BESS: Ok. I’ll be the pilot.
TESS: And I’m the stewardess.
BESS: You can’t be a stewardess.
TESS: Why not?
BESS: ’Cause.
TESS: No, I want to hear why.
BESS: You can’t.
TESS: Bess, tell me why I can’t be a stewardess.
BESS: Because you get sick. What if you get sea-sick on the plane?
TESS: Well, what about you?
BESS: But I’m the pilot. Pilots sit in their chairs, but stewardesses walk up and down the plane and serve food and help the passengers, you know?
TESS: Hm. I don’t want to be a stewardess anymore. I’ll be the co-pilot, is that all right?
BESS: Yep, that’s fine.
TESS: Wait, are we pilots men or women?
BESS: We’re men.
TESS: And are we English pilots?
BESS: Have you seen a big English aircraft?
TESS: Of course I have.
BESS: So? ’Course we’re English pilots. What kind of pilots would we be? I’ll be John and you’re George.
TESS: I don’t want to be George.
BESS: Why?
TESS: That was the name of a dog I knew.
BESS: OK, so you can be Mike.
TESS: Fine, I’m Mike.
BESS: Ok. How are you, Mike?
TESS: Good, thanks. Yourself?
BESS: I’m good. What’s the time, Mike?
TESS: Ten o ’clock.
BESS: Ten o ’clock. Oh dear, time to take off. Mike, is everything ready?
TESS: Yes, John, all ready. Prepaaare for take off! Passengers, please, fasten your seat belts. The engines are running. And where exactly are we flying to?
BESS: To New York, obviously.
TESS: Well, I’ve heard of New York. Never been there, but…
BESS: Watch out, Mike, we’re flying into some turbulence!
TESS: What’s happening? The plane is shaking. Aaagh, blackout!
BESS: Turn on the emergency lights.
TESS: They’re on. Ouch!
BESS: What’s going on?
TESS: Blown fuses. Prepare for emergency landing in San Francisco. Contact the air traffic control tower.
BESS: Control tower, control tower! They say we can land.
TESS: Ok, we’re landing.
BESS: Wait, I’m landing, I’m the first pilot.
TESS: I’m the first pilot.
BESS: Me!
TESS: Me!
BESS: Me!
TESS: Fine, suit yourself. I’m not going to argue with you.

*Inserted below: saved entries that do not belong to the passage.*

-- ==== Sys2Proof/Laws/ChFault.lean ====
section
/-! SUPPORT. What each operation of Machine/Fault.lean may change: one lemma for each, which says every part of State that it
can alter, and that it keeps the invariant. -/

set_option Elab.async false

namespace Sys2Proof.Machine

theorem faultLog_moves (a0 s) : Moves [.mem, .regs, .cnt, .hif, .ddr, .ldg, .out] s (faultLog a0 s).2 := by
  unfold faultLog
  extract_lets v0 v1 v2 v3 v4 v5 v6
  have h200 : Moves [.mem, .regs, .cnt, .hif, .ddr, .ldg, .out] s v4 := by
    refine Moves.ldg_with (by decide) ?_
    exact Moves.refl _ _
  have h201 : Moves [.mem, .regs, .cnt, .hif, .ddr, .ldg, .out] s v5 := by
    refine Moves.seq (ledgerWrite_moves ..) (by decide) ?_
    refine Moves.seq (cinc_moves ..) (by decide) ?_
    refine Moves.seq (fset_moves ..) (by decide) ?_
    exact h200
  have h202 : Moves [.mem, .regs, .cnt, .hif, .ddr, .ldg, .out] s v6 := by
    refine Moves.seq (cinc_moves ..) (by decide) ?_
    refine Moves.seq (fset_moves ..) (by decide) ?_
    exact h201
  refine Moves.ite_snd ?_ ?_
  · refine Moves.mk_snd ?_
    exact h201
  · split
    · rename_i x203 e204
      have h205 : Moves [.mem, .regs, .cnt, .hif, .ddr, .ldg, .out] s x203 := by
        refine Moves.of_snd e204 ?_
        refine Moves.seq (rateOk_moves ..) (by decide) ?_
        exact h202
      refine Moves.mk_snd ?_
      refine Moves.seq (raiseUnit_moves ..) (by decide) ?_
      exact h205
    · rename_i x206 e207
      have h208 : Moves [.mem, .regs, .cnt, .hif, .ddr, .ldg, .out] s x206 := by
        refine Moves.of_snd e207 ?_
        refine Moves.seq (rateOk_moves ..) (by decide) ?_
        exact h202
      refine Moves.mk_snd ?_
      exact h208

theorem ldgSync_moves (s) : Moves [.regs] s (ldgSync s) := by
  unfold ldgSync
  extract_lets v0 v1 v2
  have h200 : Moves [.regs] s v0 := by
    refine Moves.seq (fset_moves ..) (by decide) ?_
    exact Moves.refl _ _
  have h201 : Moves [.regs] s v1 := by
    refine Moves.seq (fset_moves ..) (by decide) ?_
    refine Moves.seq (fset_moves ..) (by decide) ?_
    exact h200
  have h202 : Moves [.regs] s v2 := by
    refine Moves.seq (fset_moves ..) (by decide) ?_
    exact h201
  refine Moves.seq (fset_moves ..) (by decide) ?_
  refine Moves.seq (fset_moves ..) (by decide) ?_
  exact h202

theorem wearCheck_moves (a0 a1 s) : Moves [.mem, .regs, .cnt, .hif, .ddr, .out] s (wearCheck a0 a1 s) := by
  unfold wearCheck
  refine Moves.ite ?_ ?_
  · exact Moves.refl _ _
  · refine Moves.seq (raiseUnit_moves ..) (by decide) ?_
    refine Moves.seq (fset_moves ..) (by decide) ?_
    exact Moves.refl _ _

theorem hdrWrite_moves (a0 s) : Moves [.mem, .regs, .cnt, .hif, .ddr, .ldg, .out] s (hdrWrite a0 s) := by
  unfold hdrWrite
  extract_lets v0 v1 v2 v3 v4 v5 v6
  have h200 : Moves [.mem, .regs, .cnt, .hif, .ddr, .ldg, .out] s v6 := by
    refine Moves.seq (cinc_moves ..) (by decide) ?_
    refine Moves.ldg_with (by decide) ?_
    exact Moves.refl _ _
  refine Moves.seq (wearCheck_moves ..) (by decide) ?_
  refine Moves.seq (ldgSync_moves ..) (by decide) ?_
  exact h200

theorem unitRetire_moves (a0 a1 s) : Moves [.mem, .regs, .cnt, .hif, .flt, .ddr, .out] s (unitRetire a0 a1 s) := by
  unfold unitRetire
  refine Moves.ite ?_ ?_
  · exact Moves.refl _ _
  · extract_lets v0 v1 v2
    have h200 : Moves [.mem, .regs, .cnt, .hif, .flt, .ddr, .out] s v0 := by
      refine Moves.seq (ledgerWrite_moves ..) (by decide) ?_
      refine Moves.seq (cinc_moves ..) (by decide) ?_
      exact Moves.refl _ _
    have h201 : Moves [.mem, .regs, .cnt, .hif, .flt, .ddr, .out] s v2 := by
      refine Moves.flt_with (by decide) ?_
      exact h200
    refine Moves.seq (raiseUnit_moves ..) (by decide) ?_
    refine Moves.seq (cinc_moves ..) (by decide) ?_
    exact h201

theorem spareTakeover_moves (a0 a1 s) : Moves [.mem, .regs, .cnt, .hif, .ddr, .out] s (spareTakeover a0 a1 s) := by
  unfold spareTakeover
  refine Moves.seq (raiseUnit_moves ..) (by decide) ?_
  refine Moves.seq (cinc_moves ..) (by decide) ?_
  exact Moves.refl _ _

theorem suspectReport_moves (a0 a1 s) : Moves [.mem, .regs, .cnt, .hif, .flt, .ddr, .out] s (suspectReport a0 a1 s).2 := by
  unfold suspectReport
  extract_lets v0 v1 v2
  have h200 : Moves [.mem, .regs, .cnt, .hif, .flt, .ddr, .out] s v2 := by
    refine Moves.flt_with (by decide) ?_
    exact Moves.refl _ _
  refine Moves.mk_snd ?_
  refine Moves.seq (raiseUnit_moves ..) (by decide) ?_
  refine Moves.seq (cinc_moves ..) (by decide) ?_
  exact h200

theorem coverSync_moves (s) : Moves [.regs] s (coverSync s) := by
  unfold coverSync
  extract_lets v0 v1
  have h200 : Moves [.regs] s v0 := by
    refine Moves.seq (fset_moves ..) (by decide) ?_
    exact Moves.refl _ _
  have h201 : Moves [.regs] s v1 := by
    refine Moves.seq (fset_moves ..) (by decide) ?_
    exact h200
  refine Moves.foldl (fun _ y202 => ?_) ?_
  · refine Moves.seq (fset_moves ..) (by decide) ?_
    exact Moves.refl _ _
  · exact h201

theorem faultDeclare_moves (a0 s) : Moves [.mem, .regs, .cnt, .hif, .flt, .ddr, .ldg, .out] s (faultDeclare a0 s).2 := by
  unfold faultDeclare
  extract_lets v0 v1 v2
  have h200 : Moves [.mem, .regs, .cnt, .hif, .flt, .ddr, .ldg, .out] s v1 := by
    unfold v1
    refine Moves.seq (faultLog_moves ..) (by decide) ?_
    exact Moves.refl _ _
  refine Moves.mk_snd ?_
  refine Moves.seq (fset_moves ..) (by decide) ?_
  refine Moves.flt_with (by decide) ?_
  exact h200

theorem coverageCheck_moves (s) : Moves [.mem, .regs, .cnt, .hif, .flt, .ddr, .out] s (coverageCheck s) := by
  unfold coverageCheck
  extract_lets v0 v1 v2 v3 v4
  have h200 : Moves [.mem, .regs, .cnt, .hif, .flt, .ddr, .out] s v0 := by
    refine Moves.seq (coverSync_moves ..) (by decide) ?_
    exact Moves.refl _ _
  have h201 : Moves [.mem, .regs, .cnt, .hif, .flt, .ddr, .out] s v3 := by
    refine Moves.foldl (fun _ y202 => ?_) ?_
    · refine Moves.seq (raiseUnit_moves ..) (by decide) ?_
      exact Moves.refl _ _
    · refine Moves.flt_with (by decide) ?_
      exact h200
  refine Moves.ite ?_ ?_
  · refine Moves.ite ?_ ?_
    · refine Moves.seq (fset_moves ..) (by decide) ?_
      exact h201
    · refine Moves.seq (fset_moves ..) (by decide) ?_
      refine Moves.seq (raiseUnit_moves ..) (by decide) ?_
      exact h201
  · refine Moves.ite ?_ ?_
    · refine Moves.seq (fset_moves ..) (by decide) ?_
      refine Moves.seq (raiseUnit_moves ..) (by decide) ?_
      exact h201
    · exact h201

end Sys2Proof.Machine
end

BESS: We’re landing, landing gear into position.
TESS: In position.
BESS: We’re landing.
TESS: I’ve had enough of playing pilots.
BESS: Let’s have something to eat.
TESS: What have you got there?
BESS: I had a carrot. Where did I put it? Would madam like a steak?
TESS: I don’t like steak.
BESS: Maybe meatloaf?
TESS: No, thanks.
BESS: Risotto?
TESS: No. I don’t want to eat anything.
BESS: Are you all right?
TESS: I’m not sure.
BESS: Are you ill?
TESS: Maybe. I don’t feel well.
BESS: In that case, we have to perform a health check. Where does it hurt?